Google (GOOG) has seen a lot of heat coming its way after the earnings report as it has plummeted ~11% since last month. With the net profit of $2.18 billion down 20% YoY and Non-GAAP earnings per share recorded at $9.03 compared to $9.72 YoY, even the most unquestioning long term investors have been in a tizzy. Here are my reasons as to why investors need not worry and can go long on this monster of a stock.
The Growth Story - A Strength Analysis
While one should surely focus on the bottom line misses, I believe that the top line provided by Google is one of a kind in the market. The Company is an incredible growth story as it reported an increase in revenues by 45% YoY. One needs to understand the focus of Google- Google is all about its advertising business; every other thing it does is a by-product of that. While the net income was low this quarter, it was mainly because of the added baggage of Motorola Mobility due to which Google had to increase spending in R&D and SG&A by ~$1.16 billion, and not due to a decrease in search, which saw a nice 18% YoY increase in revenues. Let's look at Google's scope in search business:
1) Android, a step by Google to serve its ads seamlessly across the mobile platform, is revving up nicely. With Android representing 75% of all mobile shipments shipped last quarter, I would say that Google's bet in Android could generate much higher revenues in the future.
2) Another Fact people tend to forget about Google is its ownership in YouTube, which is another area where Google can monetize through ads.

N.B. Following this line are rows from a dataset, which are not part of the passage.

-- ==== Sys2Proof/Tests/Slice0.lean ====
section
/-! SUPPORT. Tests of the model against values that stand in spec/ (each comment names the rule or the
table of 95_test_vectors.md), and for every obligation with hypotheses a named witness that meets
them. -/

namespace Sys2Proof.Tests

open Sys2Proof.Machine

/-! ### Small states -/

/-- The reset state with another core. -/
def ofCore (c : CoreState) : State := { State.reset with core := c }

/-- The core right after reset, InBuf reading 0. -/
def fresh : CoreState := CoreState.reset []

/-- A core with the schedule of the zero 16-byte key for one round active. -/
def keyed : CoreState :=
  { fresh with
    status := { fresh.status with keyValid := true }
    active := { schedR := 1#8, schedKLen := 16#6 }
    sched := expand (List.replicate 16 0#8) 1 ++ List.replicate 508 0#32 }

/-- A core with these bytes at the start of InBuf, and IN_LEN their number. -/
def loaded (c : CoreState) (bs : List Byte) : CoreState :=
  { c with inBuf := Memory.write [] 0 bs, inLen := BitVec.ofNat 32 bs.length }

/-- A core with this IN_LEN. -/
def lengthSet (c : CoreState) (n : Nat) : CoreState := { c with inLen := BitVec.ofNat 32 n }

/-- A core with these CTRL fields. -/
def controlled (c : CoreState) (rounds keyLen : Nat) (ivMode : Bool) : CoreState :=
  { c with ctrl := { rounds := BitVec.ofNat 8 rounds, keyLen := BitVec.ofNat 6 keyLen, ivMode := ivMode } }

/-- The state in which this core has accepted this command and the host is silent. -/
def running (c : CoreState) (i : Instr) : State := ofCore (c.accept (encode i))

/-- The core of a next state. -/
def coreAfter : Host.Outcome State Fault Refusal → Option CoreState
  | .next t => some t.core
  | _ => none

/-- STATUS as the host reads it after one step. -/
def statusAfter (s : State) : Option Word :=
  (coreAfter (step s)).map fun c => c.status.toWord

/-- OUT_LEN after one step. -/
def outLenAfter (s : State) : Option Nat :=
  (coreAfter (step s)).map fun c => c.outLen.toNat

/-- The key bytes `01 02 .. 20` of 95_test_vectors.md L1.1. -/
def countingKey : List Byte := (List.range' 1 32).map (BitVec.ofNat 8)

/-- The IV bytes `00 01 .. 0f` of 95_test_vectors.md L1.1. -/
def countingIv : List Byte := (List.range 16).map (BitVec.ofNat 8)

/-- "Hello, world!" (95_test_vectors.md L1.1). -/
def hello : List Byte :=
  [0x48#8, 0x65#8, 0x6c#8, 0x6c#8, 0x6f#8, 0x2c#8, 0x20#8, 0x77#8, 0x6f#8, 0x72#8, 0x6c#8, 0x64#8,
    0x21#8]

/-- CBC_ENC's output for `hello` under `countingKey`, r = 20, `countingIv` (95_test_vectors.md L2.6). -/
def helloCiphertext : List Byte :=
  countingIv ++ [0xa8#8, 0x02#8, 0x92#8, 0x85#8, 0x0c#8, 0xe2#8, 0xa8#8, 0xbf#8, 0x3d#8, 0x2d#8,
    0x10#8, 0x83#8, 0xb0#8, 0x28#8, 0xb1#8, 0x10#8]

/-! ### Well-formedness: each check refuses an ill-formed term -/

-- R90: RSV must be 0.
theorem test_rsvZero_refuses : ({ op := 1#4, rsv := 1#28 } : CommandFields).rsvZero = false := by
  decide
-- R92: OP 0x0 and 0x9..0xF are reserved.
theorem test_opAssigned_refuses_zero : ({ op := 0#4, rsv := 0#28 } : CommandFields).opAssigned = false := by
  decide
theorem test_opAssigned_refuses_nine : ({ op := 9#4, rsv := 0#28 } : CommandFields).opAssigned = false := by
  decide
theorem test_fields_wf : ({ op := 8#4, rsv := 0#28 } : CommandFields).wf = true ∧
    ({ op := 15#4, rsv := 0#28 } : CommandFields).wf = false ∧
    ({ op := 8#4, rsv := 4#28 } : CommandFields).wf = false := by
  decide
-- R61: the data of Write(a, n, v) has n bytes.
theorem test_txn_wf_refuses : (Txn.write 0x1000#14 .b1 0x100#32).wf = false ∧
    (Txn.write 0x1000#14 .b2 0x10000#32).wf = false ∧ (Txn.write 0x1000#14 .b2 0xFFFF#32).wf = true := by
  decide

-- R9's own values fit the map; ROUNDS has 8 bits (R25); UNPAD needs an output buffer as large (R184).
theorem test_params_wf : Config.params.wf = true ∧ ({ rMax := 256 } : Params).wf = false ∧
    ({ inBufBytes := 4096, outBufBytes := 2048 } : Params).wf = false ∧
    ({ inBufBytes := 4098 } : Params).wf = false := by
  decide

/-! ### Decoding: the words of R91, written out bit by bit (RSV in bits 31..4, OP in bits 3..0) -/

theorem test_decode_keyExpand : decode 0b00000000000000000000000000000001#32 = .ok .keyExpand := by decide
theorem test_decode_keyClear : decode 0b00000000000000000000000000000010#32 = .ok .keyClear := by decide
theorem test_decode_blkEnc : decode 0b00000000000000000000000000000011#32 = .ok .blkEnc := by decide
theorem test_decode_blkDec : decode 0b00000000000000000000000000000100#32 = .ok .blkDec := by decide
theorem test_decode_cbcEnc : decode 0b00000000000000000000000000000101#32 = .ok .cbcEnc := by decide
theorem test_decode_cbcDec : decode 0b00000000000000000000000000000110#32 = .ok .cbcDec := by decide
theorem test_decode_pad : decode 0b00000000000000000000000000000111#32 = .ok .pad := by decide
theorem test_decode_unpad : decode 0b00000000000000000000000000001000#32 = .ok .unpad := by decide
-- 95_test_vectors.md L2.7: 0x00000011 has RSV != 0; 0x0000000F has a reserved OP; both illegal (R92).
theorem test_decode_illegal : decode 0x00000011#32 = .error .rsvNotZero ∧
    decode 0x0000000F#32 = .error .opReserved ∧ decode 0x80000001#32 = .error .rsvNotZero := by
  decide
-- R63, R90: the lane of the lowest address holds OP; three bytes are no command word.
theorem test_decodeBytes : decodeBytes [6#8, 0#8, 0#8, 0#8, 7#8] = .ok (.cbcDec, [7#8]) ∧
    decodeBytes [0#8, 0#8, 0#8, 6#8] = .error .rsvNotZero ∧
    decodeBytes [6#8, 0#8, 0#8] = .error .tooShort ∧
    decodeTableWord 32 0x00000008 = some .unpad ∧ decodeTableWord 32 0 = none := by
  decide

/-! ### Arithmetic -/

-- R126, the six values of F.
theorem test_mixF : mixF 0#32 = 0#32 ∧ mixF 1#32 = 0x60#32 ∧ mixF 0xFFFFFFFF#32 = 0x20#32 ∧
    mixF 0x80000000#32 = 0x10#32 ∧ mixF 0x7FFFFFFF#32 = 0x30#32 ∧
    mixF 0x12345678#32 = 0xC3C0DF09#32 := by
  decide
-- R12, R125: rotation by 0 and by 32 leaves the word.
theorem test_rotations : rotl 0x80000001#32 1 = 3#32 ∧ rotr 0x80000001#32 1 = 0xC0000000#32 ∧
    rotl 0x12345678#32 32 = 0x12345678#32 ∧ rotr 0x12345678#32 0 = 0x12345678#32 := by
  decide
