def DxFmt.code : DxFmt → Nat | .dx8 => 0 | .dx6 => 1 | .dx4 => 2
def DxFmt.ofCode (n : Nat) : DxFmt := if n = 0 then .dx8 else if n = 1 then .dx6 else .dx4
def ShflMode.code : ShflMode → Nat | .at => 0 | .rot => 1 | .shift => 2 | .pair => 3
def ShflMode.ofCode (n : Nat) : ShflMode := if n = 0 then .at else if n = 1 then .rot else if n = 2 then .shift else .pair
def Seg.code : Seg → Nat | .s16 => 0 | .s2 => 1 | .s4 => 2 | .s8 => 3
def Seg.ofCode (n : Nat) : Seg := if n = 0 then .s16 else if n = 1 then .s2 else if n = 2 then .s4 else .s8
/-- The segment size S of R120. -/
def Seg.size : Seg → Nat | .s16 => 16 | .s2 => 2 | .s4 => 4 | .s8 => 8
def VoteMode.code : VoteMode → Nat | .every => 0 | .some => 1 | .same => 2 | .mask => 3 | .count => 4
def VoteMode.ofCode (n : Nat) : VoteMode :=
  if n = 0 then .every else if n = 1 then .some else if n = 2 then .same else if n = 3 then .mask else .count
def RedInt.code : RedInt → Nat | .add => 0 | .min => 1 | .max => 2 | .and => 3 | .or => 4 | .xor => 5
def RedInt.ofCode (n : Nat) : Option RedInt :=
  if n = 0 then some .add else if n = 1 then some .min else if n = 2 then some .max else if n = 3 then some .and
  else if n = 4 then some .or else if n = 5 then some .xor else none
/-- OP in [7:4] with TYPE or RND in [1:0] (R122). -/
def RedOp.code : RedOp → Nat
  | .int o t => RedInt.code o * 16 + IntTy.code t
  | .fadd r => 8 * 16 + Rnd.code r
  | .fmin => 9 * 16
  | .fmax => 10 * 16
def RedOp.ofCode (op lo : Nat) : Option RedOp :=
  match RedInt.ofCode op with
  | some o => some (.int o (IntTy.ofCode lo))
  | none => if op = 8 then some (.fadd (Rnd.ofCode lo)) else if op = 9 then some .fmin
            else if op = 10 then some .fmax else none
def RedOp.wide : RedOp → Bool | .int _ t => IntTy.wide t | .fadd _ => false | .fmin => false | .fmax => false
def MatchMode.code : MatchMode → Nat | .peers => 0 | .same => 1 | .first => 2
def MatchMode.ofCode (n : Nat) : MatchMode := if n = 0 then .peers else if n = 1 then .same else .first
/-- Register numbers of R69. -/
def SysReg.code : SysReg → Nat
  | .tstat => 0 | .tpc => 1 | .tcause => 2 | .tval => 3 | .tvec => 4 | .svec => 5 | .ctxid => 6 | .accown => 7 | .time => 8
  | .vtime => 9 | .tapc => 10
def SysReg.ofCode (n : Nat) : Option SysReg :=
  if n = 0 then some .tstat else if n = 1 then some .tpc else if n = 2 then some .tcause else if n = 3 then some .tval
  else if n = 4 then some .tvec else if n = 5 then some .svec else if n = 6 then some .ctxid else if n = 7 then some .accown
  else if n = 8 then some .time else if n = 9 then some .vtime else if n = 10 then some .tapc else none
/-- Registers of thread scope (R69). -/
def threadScope (sr : SysReg) : Bool :=
  match sr with
  | .tpc => true | .tapc => true | .tcause => true | .tval => true | .tstat => true | .tvec => false | .svec => false
  | .ctxid => false | .accown => false | .time => false | .vtime => false
def Space.code : Space → Nat | .g => 0 | .l => 1 | .s => 2 | .wb => 3 | .ab => 4 | .acc => 5
def Space.ofCode (n : Nat) : Option Space :=
  if n = 0 then some .g else if n = 1 then some .l else if n = 2 then some .s else if n = 3 then some .wb
  else if n = 4 then some .ab else if n = 5 then some .acc else none
def LdWidth.code : LdWidth → Nat | .u8 => 0 | .s8 => 1 | .u16 => 2 | .s16 => 3 | .b32 => 4 | .b64 => 5
def LdWidth.ofCode (n : Nat) : Option LdWidth :=
  if n = 0 then some .u8 else if n = 1 then some .s8 else if n = 2 then some .u16 else if n = 3 then some .s16
  else if n = 4 then some .b32 else if n = 5 then some .b64 else none
def LdWidth.bytes : LdWidth → Nat | .u8 => 1 | .s8 => 1 | .u16 => 2 | .s16 => 2 | .b32 => 4 | .b64 => 8
def StWidth.code : StWidth → Nat | .b8 => 0 | .b16 => 2 | .b32 => 4 | .b64 => 5
def StWidth.ofCode (n : Nat) : Option StWidth :=
  if n = 0 then some .b8 else if n = 2 then some .b16 else if n = 4 then some .b32 else if n = 5 then some .b64 else none
def StWidth.bytes : StWidth → Nat | .b8 => 1 | .b16 => 2 | .b32 => 4 | .b64 => 8
def Policy.code : Policy → Nat | .l1 => 0 | .byp => 1 | .strm => 2
def Policy.ofCode (n : Nat) : Option Policy :=
  if n = 0 then some .l1 else if n = 1 then some .byp else if n = 2 then some .strm else none
def AtomInt.code : AtomInt → Nat
  | .add => 0 | .min => 1 | .max => 2 | .and => 3 | .or => 4 | .xor => 5 | .exch => 6 | .cas => 7
def AtomInt.ofCode (n : Nat) : Option AtomInt :=
  if n = 0 then some .add else if n = 1 then some .min else if n = 2 then some .max else if n = 3 then some .and
  else if n = 4 then some .or else if n = 5 then some .xor else if n = 6 then some .exch else if n = 7 then some .cas
  else none
/-- OP in [10:7], TYPE in [6:5], RND in [1:0] (R178). -/
def AtomOp.code : AtomOp → Nat
  | .int o t => AtomInt.code o * 128 + IntTy.code t * 32
  | .fadd r => 8 * 128 + Rnd.code r
  | .fmin => 9 * 128
  | .fmax => 10 * 128
def AtomOp.ofCode (op ty rnd : Nat) : Option AtomOp :=
  match AtomInt.ofCode op with
  | some o => some (.int o (IntTy.ofCode ty))
  | none =>
    if ty ≠ 0 then none
    else if op = 8 then some (.fadd (Rnd.ofCode rnd)) else if op = 9 then some .fmin
    else if op = 10 then some .fmax else none
def AtomOp.wide : AtomOp → Bool | .int _ t => IntTy.wide t | .fadd _ => false | .fmin => false | .fmax => false
def AtomOp.isCas : AtomOp → Bool
  | .int o _ => decide (o = .cas) | .fadd _ => false | .fmin => false | .fmax => false
/-- `.exch` and `.cas` have no `red` (R184). -/
def AtomOp.redOk : AtomOp → Bool
  | .int o _ => decide (o ≠ .cas) && decide (o ≠ .exch) | .fadd _ => true | .fmin => true | .fmax => true
def Scope.code : Scope → Nat | .team => 0 | .clu => 1 | .dev => 2 | .sys => 3
def Scope.ofCode (n : Nat) : Scope := if n = 0 then .team else if n = 1 then .clu else if n = 2 then .dev else .sys
def Buf.code : Buf → Nat | .wb => 0 | .ab => 1 | .acc => 2
def Buf.ofCode (n : Nat) : Option Buf := if n = 0 then some .wb else if n = 1 then some .ab else if n = 2 then some .acc else none
def Fmt.code : Fmt → Nat | .bf16 => 0 | .f16 => 1 | .dx8 => 2 | .dx6 => 3 | .dx4 => 4 | .f32 => 5 | .bytes => 6
def Fmt.ofCode (n : Nat) : Option Fmt :=
  if n = 0 then some .bf16 else if n = 1 then some .f16 else if n = 2 then some .dx8 else if n = 3 then some .dx6
  else if n = 4 then some .dx4 else if n = 5 then some .f32 else if n = 6 then some .bytes else none
def Shape.code : Shape → Nat | .h => 0 | .v => 1 | .q => 2
def Shape.ofCode (n : Nat) : Option Shape := if n = 0 then some .h else if n = 1 then some .v else if n = 2 then some .q else none
def ProbeKind.code : ProbeKind → Nat | .r => 0 | .w => 1 | .x => 2
def ProbeKind.ofCode (n : Nat) : Option ProbeKind :=
  if n = 0 then some .r else if n = 1 then some .w else if n = 2 then some .x else none
def CaddMode.code : CaddMode → Nat | .plain => 0 | .rel sc => 4 + Scope.code sc | .lim => 8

3) With the U.S. market for internet search still going gung-ho as the search business grew by 11 per cent since last December, I believe that Google fever is here to stay.
A Conservative Discounted Cash Flow valuation gives heavy safety margins
Let's take a look at Google's DCF Valuation to calculate the intrinsic value of the company and hence determine the fair value for the stock. As Google has a considerable economic moat, has a historical trend of positive cash flows and has pretty much less competition, it is a good fit for the DCF model. To define the values of our modelling inputs, we take the following assumptions:
FCF Growth Rate: As Google has actually increased the FCF by around 400% in the past 4 years, a 20% growth rate seems reasonable.
Discount Rate: I will use a 12% discount rate to take into factor the time value of money.
Decay rate: The growth cannot remain the same for every year. Let's assume that the FCF growth will decay at a rate of 8% considering the low competition that Google faces at this point of time.
We get the discounted value of the company as 153 billion.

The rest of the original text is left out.